Por uma questão de gestão em saúde. Não adianta ter vacina se a população não sabe que precisa tomar. Veja o caso de Caratinga, em Minas. Em dezembro já havia gente doente na cidade. Mas será que os gestores de saúde local sabiam que precisavam vacinar? Será que a população sabia, foi informada? Pelos depoimentos que temos visto, não sabiam. A desinformação é muito grande. Não adianta só incluir em calendário. Caratinga mostra isso.

A febre amarela silvestre atinge áreas rurais. Isso dificulta a vacinação?

Não pela vacinação em si. Mas pelo acesso à informação. Trabalhei muitos anos na região de Minas atingida pelo surto atual. Ela é extremamente carente e sem acesso à informação. Não me surpreenderia se até mesmo muitos prefeitos não soubessem que precisavam alertar os moradores, imagine os funcionários de postos de saúde.

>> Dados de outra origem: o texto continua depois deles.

/-- The quiesce wait ends by drain, which performs the commit and completes the HELD entry OK with the new generation, when no
DATA entry is in use, and by timeout, which leaves banks and generation as they are and completes it QUIESCE_TIMEOUT (R18,
R19, R36). -/
def Obligations.QuiesceEndsByDrainOrTimeout : Prop :=
  ∀ (s : State) (p : PendingCommit), s.stopped = false → s.routes.pendingCommit = some p →
    (s.entry p.entry).state = .held → (s.entry p.entry).source = .ctl →
    let g := s.routes.generation
    let finished (status : Status) (reply : Reply) :=
      (s.setEntry p.entry
        { s.entry p.entry with state := .complete, status := some status, reply := reply }).joinCtl p.entry
    (s.table.dataInUse = 0 →
      exec .quiesceDrain s =
        .next ((finished .ok (.commit (g + 1#16) none)).setRoutes
          { s.routes with active := s.routes.staging, generation := g + 1#16, pendingCommit := none })) ∧
    exec .quiesceTimeout s =
      .next ((finished .quiesceTimeout (.commit g none)).setRoutes { s.routes with pendingCommit := none })

/-- SET_BRANCH replaces the whole record. With enabled yes it clears the disable-pending flag and makes a DISABLED engine IDLE,
and an engine in any other state keeps it. With enabled no it sets the flag of an engine in EXCHANGE or RECOVERY. In any other
state the disable is carried out at once: in RETRY_WAIT the item in service ends with BRANCH_DOWN, then the queue and the
waiting watches of the branch end with it (FlushEndsQueueAndWaitingWatches), and the engine goes DISABLED; what this completes
on CTL stands there ahead of the SET_BRANCH response (R88 to R91). A closing mark of a FULL reset goes on: log entry 9. The
CREDIT that the taking may cause comes before or after all the notices of the posted writes that end: log entry 12. -/
def Obligations.SetBranchEnablesOrDisables : Prop :=
  (∀ (s : State) (fr : Frame) (rest : List Frame) (i : EntryId) (b : BranchId) (c : BranchConfig), s.Takes fr rest i →
     fr.request = some (.setBranch b c) → c.enabled = true →
     let st := if (s.engine b).state = .disabled then EngineState.idle else (s.engine b).state
     exec .setBranchEnable s =
       .next (((s.taken fr rest).answered fr i .ok (.setBranch b st false)).setEngine b
         { s.engine b with config := c, disablePending := false, state := st })) ∧
  (∀ (s : State) (fr : Frame) (rest : List Frame) (i : EntryId) (b : BranchId) (c : BranchConfig), s.Takes fr rest i →
     fr.request = some (.setBranch b c) → c.enabled = false →
     let g := s.engine b
     let down (u : State) : State :=
       ((u.flushBranch b .branchDown).setEngine b
         { g with
           config := c, queue := [], inService := (u.engine b).inService, state := .disabled, disablePending := false,
           retryTimer := none, recoveryTimer := none, copy := none,
           wire := if g.wire = .closingMark then .closingMark else .released }).completeEntry i .ok
         (.setBranch b .disabled false)
     let disables (act : State → State) : Prop :=
       ∃ t, exec .setBranchDisable s = .next t ∧
         s.didTaking fr rest (fun u => down (act (u.enter i (fr.record s.routes.generation)))) t
     (g.state = .exchange ∨ g.state = .recovery →
       exec .setBranchDisable s =
         .next (((s.taken fr rest).answered fr i .ok (.setBranch b g.state true)).setEngine b
           { g with config := c, disablePending := true })) ∧
     (g.state = .idle ∨ g.state = .disabled ∨ g.state = .faulted →
       disables (fun u => u.setEngine b { g with config := c })) ∧
     (∀ it, g.state = .retryWait → g.inService = some it →
       disables (fun u =>
         (u.setEngine b { g with config := c, retryTimer := none, inService := none }).finishMember it .branchDown)) ∧
     (g.state = .idle ∨ g.state = .disabled ∨ g.state = .faulted →
       g.queue = [] → (∀ t ∈ s.timers, s.timerOn b t = false) →
       exec .setBranchDisable s =
         .next (((s.taken fr rest).answered fr i .ok (.setBranch b .disabled false)).setEngine b
           { g with
             config := c, state := .disabled, disablePending := false, retryTimer := none,
             recoveryTimer := none, copy := none,
             wire := if g.wire = .closingMark then .closingMark else .released })))

/-- Ending everything on a branch with one outcome, as a disable and a fault do. The queue is emptied, the timers of the waiting
watches of the branch leave the list, and the others keep their order. Every queued member that is the only work of its entry
there is FINISHED with that outcome, its entry being freed if it was a posted write that this completes. Every waiting watch of
the branch completes with that outcome and carries its last value. DIRECT entries join the source of the branch in the order of
the queue and, after them, of the list (R31, R34, R86, R89, R105). -/
def Obligations.FlushEndsQueueAndWaitingWatches : Prop :=
  (∀ (s : State) (b : BranchId) (o : Status),
     let t := s.flushBranch b o
     (t.engine b).queue = [] ∧ t.timers = s.timers.filter (fun x => !s.timerOn b x) ∧
     (∀ c, c ≠ b → t.engine c = s.engine c) ∧
     ∀ it m, it ∈ (s.engine b).queue → s.member it = some m →
       ((s.engine b).queue.countP (fun x => x.entry == it.entry) = 1) → (∀ x ∈ s.timers, x.entry ≠ it.entry) →
       (s.entry it.entry).state = .queued ∨ (s.entry it.entry).state = .active →
       t.member it = some { m with state := .finished, outcome := some o } ∨
         ((s.entry it.entry).posted = true ∧ t.entry it.entry = Entry.free)) ∧
  (∀ (s : State) (b : BranchId) (o : Status), s.Placed →
     let items := (s.engine b).queue
     let watches := s.timers.filter (s.timerOn b)
     let t := s.flushBranch b o
     (∀ x m a n w, x ∈ watches →
       let e := s.entry x.entry
       e.kind = 0x04#8 → e.posted = false → e.cancelRequested = false → e.members = [m] → e.address = some a →
       e.length = some n → e.watch = some w →
       t.entry x.entry =
         { e with
           state := .complete, members := [{ m with state := .finished, outcome := some o }], status := some o,
           reply := .watch a n w.last }) ∧
     ((∀ it ∈ items, (s.entry it.entry).posted = false ∧ (s.entry it.entry).members.length = 1 ∧
         (s.entry it.entry).source = .branch b) →
       (∀ x ∈ watches, (s.entry x.entry).posted = false ∧ (s.entry x.entry).source = .branch b) →
       t.sourceQueue (.branch b) =
         s.sourceQueue (.branch b) ++ items.map (·.entry) ++ watches.map (·.entry)))

/-- SET_ARBITER replaces the four fields of the configuration and answers them; the grant, the round set and the decision mode
wait for the next decision (R147). RESET sets the halt flag, records the scope with its entry and is answered OK; nothing is
reset yet (R49, R184). -/
def Obligations.SetArbiterAndResetAreAnswered : Prop :=
  (∀ (s : State) (fr : Frame) (rest : List Frame) (i : EntryId) (c : ArbiterConfig), s.Takes fr rest i →
     fr.request = some (.setArbiter c) →
     exec .setArbiter s =
       .next (((s.taken fr rest).answered fr i .ok (.setArbiter c)).setArbiter
         { s.arbiter with config := c, ctlQueue := s.arbiter.ctlQueue ++ [i] })) ∧
  (∀ (s : State) (fr : Frame) (rest : List Frame) (i : EntryId) (scope : ResetScope), s.Takes fr rest i →
     fr.request = some (.reset scope) →
     let t := ((s.taken fr rest).enter i
       { fr.record s.routes.generation with
         status := some .ok, reply := .reset scope, scope := some scope }).joinCtl i
     (scope = .soft → exec .resetSoft s = .next { t with halt := true }) ∧
     (scope = .full → exec .resetFull s = .next { t with halt := true }))

/-- A CANCEL that finds no entry in use with its target tag is answered NOT_FOUND, and one that finds a COMPLETE or SENDING
entry TOO_LATE; neither changes anything but its own entry. It ends a waiting WATCH, a queued READ, or the quiesce wait of a
HELD COMMIT at once, the target standing ahead of the CANCEL where they share CTL (R121 to R123, R127, R128, R130). -/
def Obligations.CancelSettlesByTheStateItFinds : Prop :=
  (∀ (s : State) (fr : Frame) (rest : List Frame) (i : EntryId) (target : Byte), s.Takes fr rest i →
     fr.request = some (.cancel target) →
     ((∀ j, (s.entry j).inUse = true → (s.entry j).tag ≠ target) →
       exec .cancel s = .next ((s.taken fr rest).answered fr i .notFound (.cancel target))) ∧
     (∀ j, (s.entry j).inUse = true → (s.entry j).tag = target →
       (∀ k, (s.entry k).inUse = true → (s.entry k).tag = target → k = j) →
       (s.entry j).state = .complete ∨ (s.entry j).state = .sending →
       exec .cancel s = .next ((s.taken fr rest).answered fr i .tooLate (.cancel target)))) ∧
  (∀ (s : State) (fr : Frame) (rest : List Frame) (i j : EntryId) (target : Byte), s.Takes fr rest i →
     fr.request = some (.cancel target) → (s.entry j).inUse = true → (s.entry j).tag = target →
     (∀ k, (s.entry k).inUse = true → (s.entry k).tag = target → k = j) →
     let e := s.entry j
     let t := s.taken fr rest
     let own := { fr.record s.routes.generation with status := some Status.ok, reply := Reply.cancel target }
     (∀ m a n w b, e.state = .waiting → e.kind = 0x04#8 → e.posted = false → e.members = [m] → m.state = .pending →
       e.address = some a → e.length = some n → e.watch = some w → e.source = .branch b →
       exec .cancel s =
         .next (((((t.enter i own).setTimers (s.timers.filter (fun x => x.entry != j))).setEntry j
           { e with
             state := .complete, members := [{ m with state := .dropped, outcome := some .dropped }],
             status := some .cancelled, reply := .watch a n w.last }).joinBranch b j).joinCtl i)) ∧
     (∀ m a n b, e.state = .queued → e.kind = 0x01#8 → e.posted = false → e.members = [m] → m.state = .pending →
       e.address = some a → e.length = some n → e.source = .branch b →
       exec .cancel s =
         .next (((((t.enter i own).setEngine m.branch
           { s.engine m.branch with queue := (s.engine m.branch).queue.filter (· != ⟨j, 0⟩) }).setEntry j
           { e with
             state := .complete, members := [{ m with state := .dropped, outcome := some .dropped }],
             status := some .cancelled, reply := .read a n none }).joinBranch b j).joinCtl i)) ∧
     (e.state = .held → e.source = .ctl →
       exec .cancel s =
         .next (((((t.enter i own).setRoutes { s.routes with pendingCommit := none }).setEntry j
           { e with
             state := .complete, status := some .cancelled,
             reply := .commit s.routes.generation none }).joinCtl j).joinCtl i)))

Essa é uma falha de gestão em saúde persistente no Brasil. Incluir vacina em calendário não é suficiente.

E além da informação, o governo federal tem anunciado o envio de vacina para as regiões afetadas. Isso é suficiente?

Tem vacina para todo mundo? Não sei. Qual é o tamanho do estoque nacional de vacinas? Também não sei. Bio-Manguinhos é o maior fornecedor do mundo da vacina contra a febre amarela, mas não sabemos quantas doses o Brasil tem hoje para oferecer à população e com que velocidade isso pode ser feito. Esses números precisam ser muito claros.

O senhor acha que o Brasil poderá ficar livre da febre amarela silvestre?

O Brasil tem condições de evitar surtos em humanos porque a vacina é eficiente. É um erro dizer que o macaco é o reservatório. Ele não é. É o que chamamos de hospedeiro amplificador. Ele não é reservatório porque adoece e morre da doença, como a gente. A febre amarela ocorre em ciclos porque os macacos adoecem e têm uma taxa de letalidade tão grande que o vírus não consegue mais se disseminar. É preciso que exista uma população razoável de macacos para que o vírus continue a se propagar e entre em contato com seres humanos. E isso demanda tempo, por isso a febre amarela tem esses ciclos. Porém, se o mosquito que infecta os macacos infectar uma pessoa e esta tiver sido vacinada, a doença não vai adiante. Não há surto. Por isso, vacinar é tão essencial.

E as outras doenças de florestas?

Vírus circularão sempre nas florestas. Esse é o preço que pagamos por nossa biodiversidade. As florestas nos prestam enormes serviços. Mas se quisermos viver perto delas, visitá-las, precisamos aprender a fazer isso. Vacinar, por exemplo, é fundamental. Vigilância sanitária, também. O homem que morreu em maio aqui em São José do Rio Preto não era daqui. Ele havia se mudado há pouco tempo. E passeava na região da Mata dos Macacos. Quando você entra num ambiente desses, precisa tomar cuidados.

O Rio de Janeiro tem florestas urbanas. Qual o risco?

Não acredito que exista risco neste momento para a cidade porque essas matas não têm ligação com a região afetada. A mata do Rio é uma mata fragmentada. Já as cidades junto ao Espírito Santo devem mesmo se proteger.